Post-installation Steps
-----------------------

.. _calima-msa-s31-db-post-install:

calima-msa-s31
^^^^^^^^^^^^^^

1. Install the database by running ``camel_data -i morphology-db-msa-s31``.
2. Purchase a copy SAMA 3.1 from the `Linguistic Data Consortium <https://catalog.ldc.upenn.edu/LDC2010L01>`_.
3. Download the `SAMA 3.1 archive <https://catalog.ldc.upenn.edu/download/91f36443e9aaa1c9f367293485b7528cf9cf15d938fdfb0885d111fb37ec>`_
   (should be called ``LDC2010L01.tgz``).
4. Run ``camel_data -p morphology-db-msa-s31 /path/to/LDC2010L01.tgz``.


Usage
-----

The example below shows how we can now use *calima-msa-s31* after performing the above
post-installation steps.
In this case, we will be using *calima-mas-s31* to diacritize a sentence.

.. code-block:: python

   from camel_tools.morphology.analyzer import Analyzer
   from camel_tools.morphology.database import MorphologyDB
   from camel_tools.disambig.bert import BERTUnfactoredDisambiguator

   # Load the calima-msa-s31 database
   db = MorphologyDB.builtin_db('calima-msa-s31')

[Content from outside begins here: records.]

-- ==== Sys2Proof/Laws/Memory.lean ====
section
/-! SUPPORT. The laws of the buffer memory (spec/20_memory.md R50, R51): a byte reads back the value written, other
bytes stay, every operation keeps the canonical form and stays inside the addresses it is given. -/

namespace Sys2Proof.Machine

/-! ### One byte -/

/-- An address below every listed one reads as unlisted. -/
theorem memByte_of_lt {m : Memory} {a : Nat} (h : ∀ c ∈ m, a < c.1) : memByte m a = unlistedByte := by
  induction m with
  | nil => rfl
  | cons c m ih =>
    obtain ⟨x, b⟩ := c
    have hx : a < x := h (x, b) (by simp)
    rw [memByte, if_neg (by omega)]
    exact ih fun c hc => h c (by simp [hc])

/-- Writing a byte leaves every other byte as it was, in every memory. -/
theorem memByte_memSetByte_ne (m : Memory) {a a' : Nat} (b : Byte) (h : a' ≠ a) :
    memByte (memSetByte m a b) a' = memByte m a' := by
  induction m with
  | nil => by_cases hb : b = unlistedByte <;> simp [memSetByte, memByte, hb, h]
  | cons c m ih =>
    obtain ⟨x, c⟩ := c
    simp only [memSetByte]
    split
    · split <;> simp [memByte, h]
    · split
      · next hx => subst hx; split <;> simp [memByte, h]
      · simp [memByte, ih]

/-- In a canonical memory a byte reads back the value written (R61). -/
theorem memByte_memSetByte_self {m : Memory} (hm : m.wf) (a : Nat) (b : Byte) :
    memByte (memSetByte m a b) a = b := by
  induction m with
  | nil => by_cases hb : b = unlistedByte <;> simp [memSetByte, memByte, hb]
  | cons c m ih =>
    obtain ⟨x, c⟩ := c
    have hlt : ∀ d ∈ m, x < d.1 := (List.pairwise_cons.mp hm.1).1
    have hm' : Memory.wf m := ⟨(List.pairwise_cons.mp hm.1).2, fun d hd => hm.2 d (by simp [hd])⟩
    simp only [memSetByte]
    split
    · next hx =>
      split
      · next hb =>
        rw [hb, memByte, if_neg (by omega)]
        exact memByte_of_lt fun d hd => Nat.lt_trans hx (hlt d hd)
      · simp [memByte]
    · split
      · next hx =>
        subst hx
        split
        · next hb => rw [hb]; exact memByte_of_lt hlt
        · simp [memByte]
      · next hx => rw [memByte, if_neg hx]; exact ih hm'

/-- The addresses listed after a write are the written one or were listed before. -/
theorem mem_memSetByte {m : Memory} {a : Nat} {b : Byte} {c : Host.Cell} (h : c ∈ memSetByte m a b) :
    c = (a, b) ∨ c ∈ m := by
  induction m with
  | nil =>
    simp only [memSetByte] at h
    split at h <;> simp_all
  | cons d m ih =>
    obtain ⟨x, d⟩ := d
    simp only [memSetByte] at h
    split at h
    · split at h
      · exact .inr h
      · simpa using h
    · split at h
      · split at h
        · exact .inr (by simp [h])
        · simp only [List.mem_cons] at h ⊢
          rcases h with h | h
          · exact .inl h
          · exact .inr (.inr h)
      · simp only [List.mem_cons] at h ⊢
        rcases h with h | h
        · exact .inr (.inl h)
        · rcases ih h with h | h
          · exact .inl h
          · exact .inr (.inr h)

/-- Writing a byte keeps the canonical form. -/
theorem memSetByte_wf {m : Memory} (hm : m.wf) (a : Nat) (b : Byte) : Memory.wf (memSetByte m a b) := by
  induction m with
  | nil =>
    simp only [memSetByte]
    split
    · exact hm
    · next hb => exact ⟨by simp, by simpa using hb⟩
  | cons c m ih =>
    obtain ⟨x, c⟩ := c
    obtain ⟨hlt, hp⟩ := List.pairwise_cons.mp hm.1
    have hc : c ≠ unlistedByte := hm.2 (x, c) (by simp)
    have hm' : Memory.wf m := ⟨hp, fun d hd => hm.2 d (by simp [hd])⟩
    simp only [memSetByte]
    split
    · next hx =>
      split
      · exact hm
      · next hb =>
        refine ⟨List.pairwise_cons.mpr ⟨?_, hm.1⟩, ?_⟩
        · intro d hd
          rcases List.mem_cons.mp hd with rfl | hd
          · exact hx
          · exact Nat.lt_trans hx (hlt d hd)
        · intro d hd
          rcases List.mem_cons.mp hd with rfl | hd
          · exact hb
          · exact hm.2 d hd
    · split
      · next hx =>
        subst hx
        split
        · exact hm'
        · next hb =>
          refine ⟨List.pairwise_cons.mpr ⟨hlt, hp⟩, ?_⟩
          intro d hd
          rcases List.mem_cons.mp hd with rfl | hd
          · exact hb
          · exact hm'.2 d hd
      · next hx hne =>
        have hw := ih hm'
        refine ⟨List.pairwise_cons.mpr ⟨?_, hw.1⟩, ?_⟩
        · intro d hd
          rcases mem_memSetByte hd with rfl | hd
          · show x < a
            omega
          · exact hlt d hd
        · intro d hd
          rcases List.mem_cons.mp hd with rfl | hd
          · exact hc
          · exact hw.2 d hd

/-! ### Regions -/

/-- MemRead(addr, n) gives n bytes (R51). -/
@[simp] theorem memRead_length (m : Memory) (a n : Nat) : (memRead m a n).length = n := by
  induction n generalizing a with
  | zero => rfl
  | succ n ih => simp [memRead, ih]

/-- What MemRead gives depends on the bytes of its region only (R55). -/
theorem memRead_congr {m m' : Memory} {a n : Nat} (h : ∀ x, a ≤ x → x < a + n → memByte m x = memByte m' x) :
    memRead m a n = memRead m' a n := by
  induction n generalizing a with
  | zero => rfl
  | succ n ih =>
    rw [memRead, memRead, h a (by omega) (by omega), ih fun x h1 h2 => h x (by omega) (by omega)]

/-- MemWrite leaves every byte outside its region as it was, in every memory (R56). -/
theorem memByte_memWrite_outside (m : Memory) {a x : Nat} {bs : List Byte} (h : x < a ∨ a + bs.length ≤ x) :
    memByte (memWrite m a bs) x = memByte m x := by
  induction bs generalizing m a with
  | nil => rfl
  | cons b bs ih =>
    simp only [List.length_cons] at h
    rw [memWrite, ih _ (by omega), memByte_memSetByte_ne _ _ (by omega)]

/-- MemWrite keeps the canonical form. -/
theorem memWrite_wf {m : Memory} (hm : m.wf) (a : Nat) (bs : List Byte) : Memory.wf (memWrite m a bs) := by
  induction bs generalizing m a with
  | nil => exact hm
  | cons b bs ih => exact ih (memSetByte_wf hm a b) (a + 1)

/-- The addresses listed after MemWrite are in its region or were listed before. -/
theorem mem_memWrite {m : Memory} {a : Nat} {bs : List Byte} {c : Host.Cell} (h : c ∈ memWrite m a bs) :
    (a ≤ c.1 ∧ c.1 < a + bs.length) ∨ c ∈ m := by
  induction bs generalizing m a with
  | nil => exact .inr h
  | cons b bs ih =>
    simp only [List.length_cons]
    rcases ih h with h | h
    · exact .inl (by omega)
    · rcases mem_memSetByte h with rfl | h
      · exact .inl (by simp)
      · exact .inr h

/-- In a canonical memory MemRead gives back what MemWrite wrote (R51, R61). -/
theorem memRead_memWrite {m : Memory} (hm : m.wf) (a : Nat) (bs : List Byte) :
    memRead (memWrite m a bs) a bs.length = bs := by
  induction bs generalizing m a with
  | nil => rfl
  | cons b bs ih =>
    rw [List.length_cons, memRead, memWrite, memByte_memWrite_outside _ (.inl (by omega)),
      memByte_memSetByte_self hm, ih (memSetByte_wf hm a b)]

/-- The memory of the reset state is canonical. -/
theorem reset_mem_wf : State.reset.mem.wf := ⟨List.Pairwise.nil, fun _ h => absurd h (by simp [State.reset])⟩

/-- As many free bytes as asked for. -/
@[simp] theorem freeBytes_length (k n : Nat) : (freeBytes k n).length = n := by
  induction n generalizing k with
  | zero => rfl
  | succ n ih => simp [freeBytes, ih]

end Sys2Proof.Machine
end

   # Create an analyzer instance using the calima-msa-s31 database
   analyzer = Analyzer(db, 'ADD_PROP', cache_size=100000)

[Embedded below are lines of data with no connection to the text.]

-- ==== Sys2Proof/Tests/Slice0.lean ====
section
/-! SUPPORT. Tests of the model, their expected results taken from spec/95_test_vectors.md and the worked examples of the
rules, and the witnesses that the statements' hypotheses can be met. -/

namespace Sys2Proof.Tests

open Sys2Proof.Machine

/-! ### Small states -/

/-- A machine with the given operand registers and memory, else as after reset. -/
def machine (mem : Memory) (src len dst cap opa : Nat) : State :=
  { State.reset with
    mem := mem
    regs := { Regs.reset with
      srcAddr := BitVec.ofNat 64 src, srcLen := BitVec.ofNat 32 len, dstAddr := BitVec.ofNat 64 dst,
      dstCap := BitVec.ofNat 32 cap, opa := BitVec.ofNat 64 opa } }

/-- A machine whose only operand is OPA. -/
def withOpa (v : Nat) : State := machine [] 0 0 0 0 v

/-- A machine with some source bytes at 0x1000 and room at 0x2000. -/
def withSource (bytes : List Byte) (cap : Nat) : State :=
  machine (memWrite [] 0x1000 bytes) 0x1000 bytes.length 0x2000 cap 0

/-- The state an outcome gives, or the reset state where it gives none. -/
def nextOf : Host.Outcome State Fault Refusal → State
  | .next t => t
  | .fault _ => State.reset
  | .refused _ => State.reset

/-- ERR, RES0, RES1, CONSUMED, WRITTEN, REQUIRED as numbers, after a command. -/
def bankAfter (i : Instr) (s : State) : List Nat :=
  let r := (nextOf (exec i s)).regs
  [r.err.toNat, r.res0.toNat, r.res1.toNat, r.consumed.toNat, r.written.toNat, r.required.toNat]

/-- The bytes at 0x2000 after a command. -/
def outputAfter (i : Instr) (s : State) (n : Nat) : List Byte := memRead (nextOf (exec i s)).mem 0x2000 n

/-! ### Well-formedness: the ill-formed terms are refused -/

theorem test_enctail_13_ill_formed : (Instr.enctail 13 .auto).wellFormed = false := by decide
theorem test_enctail_15_ill_formed : (Instr.enctail 15 .v512).wellFormed = false := by decide
theorem test_enctail_12_well_formed : (Instr.enctail 12 .auto).wellFormed = true := by decide

/-! ### Decoding: words written out bit by bit from the fields of R70 and the OP values of R76 -/

theorem test_decode_div91 : decode 0b00000000000000000000000000000001 = .ok .div91 := by decide
theorem test_decode_encpair : decode 0b00000000000000000000000000000010 = .ok .encpair := by decide
theorem test_decode_decpair : decode 0b00000000000000000000000000000011 = .ok .decpair := by decide
theorem test_decode_digenc : decode 0b00000000000000000000000000000100 = .ok .digenc := by decide
theorem test_decode_digdec : decode 0b00000000000000000000000000000101 = .ok .digdec := by decide
theorem test_decode_split : decode 0b00000000000000000000000000001000 = .ok .split := by decide
theorem test_decode_merge : decode 0b00000000000000000000000000001001 = .ok .merge := by decide
theorem test_decode_encblk : decode 0b00000000000000000001000100010000 = .ok (.encblk .two .scalar) := by decide
theorem test_decode_decblk : decode 0b00000000000000000010010100010001 = .ok (.decblk .four .v512) := by decide
theorem test_decode_enctail : decode 0b00000000000000001100001000010010 = .ok (.enctail 12 .v64) := by decide
theorem test_decode_dectail : decode 0b00000000000000001111001100010011 = .ok (.dectail 15 .v128) := by decide
theorem test_decode_encode : decode 0b00000000000000000000100000100000 = .ok (.encode true .auto) := by decide
theorem test_decode_decode : decode 0b00000000000000000000010000100001 = .ok (.decode false .v256) := by decide
theorem test_decode_enclen : decode 0b00000000000000000000000000100010 = .ok .enclen := by decide
theorem test_decode_declen : decode 0b00000000000000000000000000100011 = .ok .declen := by decide
theorem test_decode_validate : decode 0b00000000000000000000000000100100 = .ok .validate := by decide

/-- Illegal words of spec/95_test_vectors.md L2.8.2 and L2.10, one for each reason. -/
theorem test_decode_illegal :
    [0x00000000, 0x00000025, 0x00000720, 0x00003010, 0x0000D012, 0x00000801, 0x00001020, 0x00010020].map
      (fun w : Word => match decode w with | .ok _ => none | .error e => some e) =
    [some .operation, some .operation, some .tierCode, some .unitSize, some .tailLength, some .fieldNotZero,
      some .fieldNotZero, some .reservedBits] := by decide

/-! ### The commands (spec/95_test_vectors.md L2) -/

theorem test_div91_255 : bankAfter .div91 (withOpa 255) = [0, 2, 73, 0, 0, 0] := by decide
theorem test_div91_ignores_high_bits : bankAfter .div91 (withOpa 0xFFFFFFFFFFFFFFFF) = [0, 90, 1, 0, 0, 0] := by decide
theorem test_encpair_57 : bankAfter .encpair (withOpa 57) = [0, 0x237E, 0, 0, 0, 0] := by decide
theorem test_encpair_5187 : bankAfter .encpair (withOpa 5187) = [0, 0x7E23, 0, 0, 0, 0] := by decide
theorem test_decpair_above_13_bits : bankAfter .decpair (withOpa 0x7D25) = [0, 0, 8192, 0, 0, 0] := by decide
theorem test_decpair_out_of_alphabet : bankAfter .decpair (withOpa 0) = [0, 3948, 20332, 0, 0, 0] := by decide
theorem test_digenc_57 : bankAfter .digenc (withOpa 57) = [0, 0x7E, 0, 0, 0, 0] := by decide
theorem test_digenc_wraps : bankAfter .digenc (withOpa 221) = [0, 0, 0, 0, 0, 0] := by decide
theorem test_digdec_5c : bankAfter .digdec (withOpa 0x5C) = [0, 57, 0, 0, 0, 0] := by decide
theorem test_digdec_wraps : bankAfter .digdec (withOpa 0x22) = [0, 255, 0, 0, 0, 0] := by decide
theorem test_split_word : bankAfter .split (withOpa 0x0123456789ABCDEF) = [0, 0x068A19E20D5E0DEF, 0, 0, 0, 0] := by decide
theorem test_merge_word : bankAfter .merge (withOpa 0x0123456789ABCDEF) = [0, 0x000091959D356DEF, 0, 0, 0, 0] := by decide

/-- Thirteen bytes 00 01 … 0C (L2.6.1). -/
def count13 : List Byte := [0, 1, 2, 3, 4, 5, 6, 7, 8, 9, 10, 11, 12]

/-- Their text (L2.6.1). -/
def text16 : List Byte :=
  [0x6D, 0x25, 0x62, 0x66, 0x6D, 0x25, 0x72, 0x44, 0x38, 0x24, 0x63, 0x2F, 0x35, 0x45, 0x38, 0x27]

theorem test_encblk_bank : bankAfter (.encblk .one .v512) (withSource count13 16) = [0, 0, 0, 13, 16, 16] := by decide
theorem test_encblk_text : outputAfter (.encblk .one .auto) (withSource count13 16) 16 = text16 := by decide +kernel
theorem test_decblk_bytes : outputAfter (.decblk .one .scalar) (withSource text16 13) 13 = count13 := by decide +kernel
theorem test_decblk_capacity : bankAfter (.decblk .two .auto) (withSource [] 25) = [1, 0, 0, 0, 0, 26] := by decide
theorem test_enctail_three_bits :
    outputAfter (.enctail 2 .auto) (withSource [0xFF, 0xFF] 3) 3 = [0x24, 0x7D, 0x2A] := by decide +kernel
theorem test_enctail_empty : bankAfter (.enctail 0 .auto) (withSource [] 0) = [0, 0, 0, 0, 0, 0] := by decide
theorem test_dectail_excess_bits :
    outputAfter (.dectail 3 .auto) (withSource [0x23, 0x23, 0x7D] 16) 2 = [0x00, 0x40] := by decide +kernel
theorem test_dectail_invalid_before_capacity :
    bankAfter (.dectail 6 .auto) (withSource [] 0) = [2, 0, 0, 0, 0, 0] := by decide
theorem test_encode_final_byte :
    outputAfter (.encode true .auto) (withSource [0xFF] 2) 2 = [0x6C, 0x25] := by decide +kernel
theorem test_encode_not_final : bankAfter (.encode false .auto) (withSource [0xFF] 2) = [0, 0, 0, 0, 0, 0] := by decide
theorem test_decode_final_byte : outputAfter (.decode true .auto) (withSource [0x6C, 0x25] 1) 1 = [0xFF] := by decide +kernel
theorem test_decode_17_not_final :
    bankAfter (.decode false .auto) (machine [] 0x1000 17 0x2000 13 0) = [0, 0, 0, 16, 13, 13] := by decide +kernel
theorem test_enclen_100 : bankAfter .enclen (withOpa 100) = [0, 124, 0, 0, 0, 0] := by decide
theorem test_enclen_max : bankAfter .enclen (withOpa 1744830464) = [3, 0, 0, 0, 0, 0] := by decide
theorem test_declen_100 : bankAfter .declen (withOpa 0x100000064) = [0, 81, 0, 0, 0, 0] := by decide
theorem test_declen_invalid : bankAfter .declen (withOpa 11) = [2, 0, 0, 0, 0, 0] := by decide
theorem test_validate_5c : bankAfter .validate (withSource [0x5C, 0x23] 0) = [0, 0, 0, 0, 0, 0] := by decide
theorem test_validate_range :
    bankAfter .validate (machine [] 0xFFFFFFFF 2 0 0 0) = [7, 0, 0, 0, 0, 0] := by decide

/-- L2.6.6: bytes 0x100C are in both regions. -/
theorem test_overlap : bankAfter (.encblk .one .auto) (machine [] 0x1000 0 0x100C 16 0) = [8, 0, 0, 0, 0, 0] := by decide

/-- L2.6.6: adjacent regions do not overlap. -/
theorem test_adjacent : bankAfter (.encblk .one .auto) (machine [] 0x1000 0 0x100D 16 0) = [0, 0, 0, 13, 16, 16] := by decide

/-- Program P5: with no vector tier built, `encode v512` is fatal, and STATUS then reads 0x105. -/
theorem test_fatal_status :
    statusWord (nextOf (step (({ State.reset with cfg := { Config.default with v512 := false } } : State).withFetchWord
      32 0x520))).regs = 0x105 := by decide

/-- L1: a table word runs as the first command after reset. -/
theorem test_first_command :
    (nextOf (step (State.reset.withFetchWord 32 0x22))).regs.cmd = 0x22 := by decide

/-! ### Witnesses: the hypotheses of each statement of Certificates/Slice0/Obligations.lean can be met together -/

/-- A machine with the given next move. -/
def moving (m : HostMove) : State := { State.reset with pending := [m] }

/-- A machine with two units, unit 1 addressed last and its FATAL set, and the given next move. -/
def twoUnits (m : HostMove) : State :=
  { moving m with
    cfg := { Config.default with numUnits := 2 }, below := [Regs.reset]
    regs := { Regs.reset with err := 5, fatal := true } }

/-- A machine with the vector tiers not built. -/
def noTiers : State :=
  { State.reset with cfg := { Config.default with v64 := false, v128 := false, v256 := false, v512 := false } }

/-- A machine whose FATAL is set. -/
def fatalState : State := { State.reset with regs := { Regs.reset with err := 5, fatal := true } }

/-- `encblk 13` ready to run, with the given next move. -/
def readyBlock (m : HostMove) : State := { withSource count13 16 with pending := [m] }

   # Load the pretrained MSA BERT disambiguator
   disambig = BERTUnfactoredDisambiguator.pretrained(model_name='msa', pretrained_cache=False)

   # Replace the default analyzer with the calima-msa-s31 analyzer
   disambig.set_analyzer(analyzer)

   # Disambiguate sentence
   sentence = 'سوف نقرأ الكتب'.split()
   sentence_disambig = disambig.disambiguate(sentence)

   # Extract diacritized words
   sentence_diacritized = [d.analyses[0].analysis['diac'] for d in sentence_disambig]
   print(' '.join(sentence_diacritized))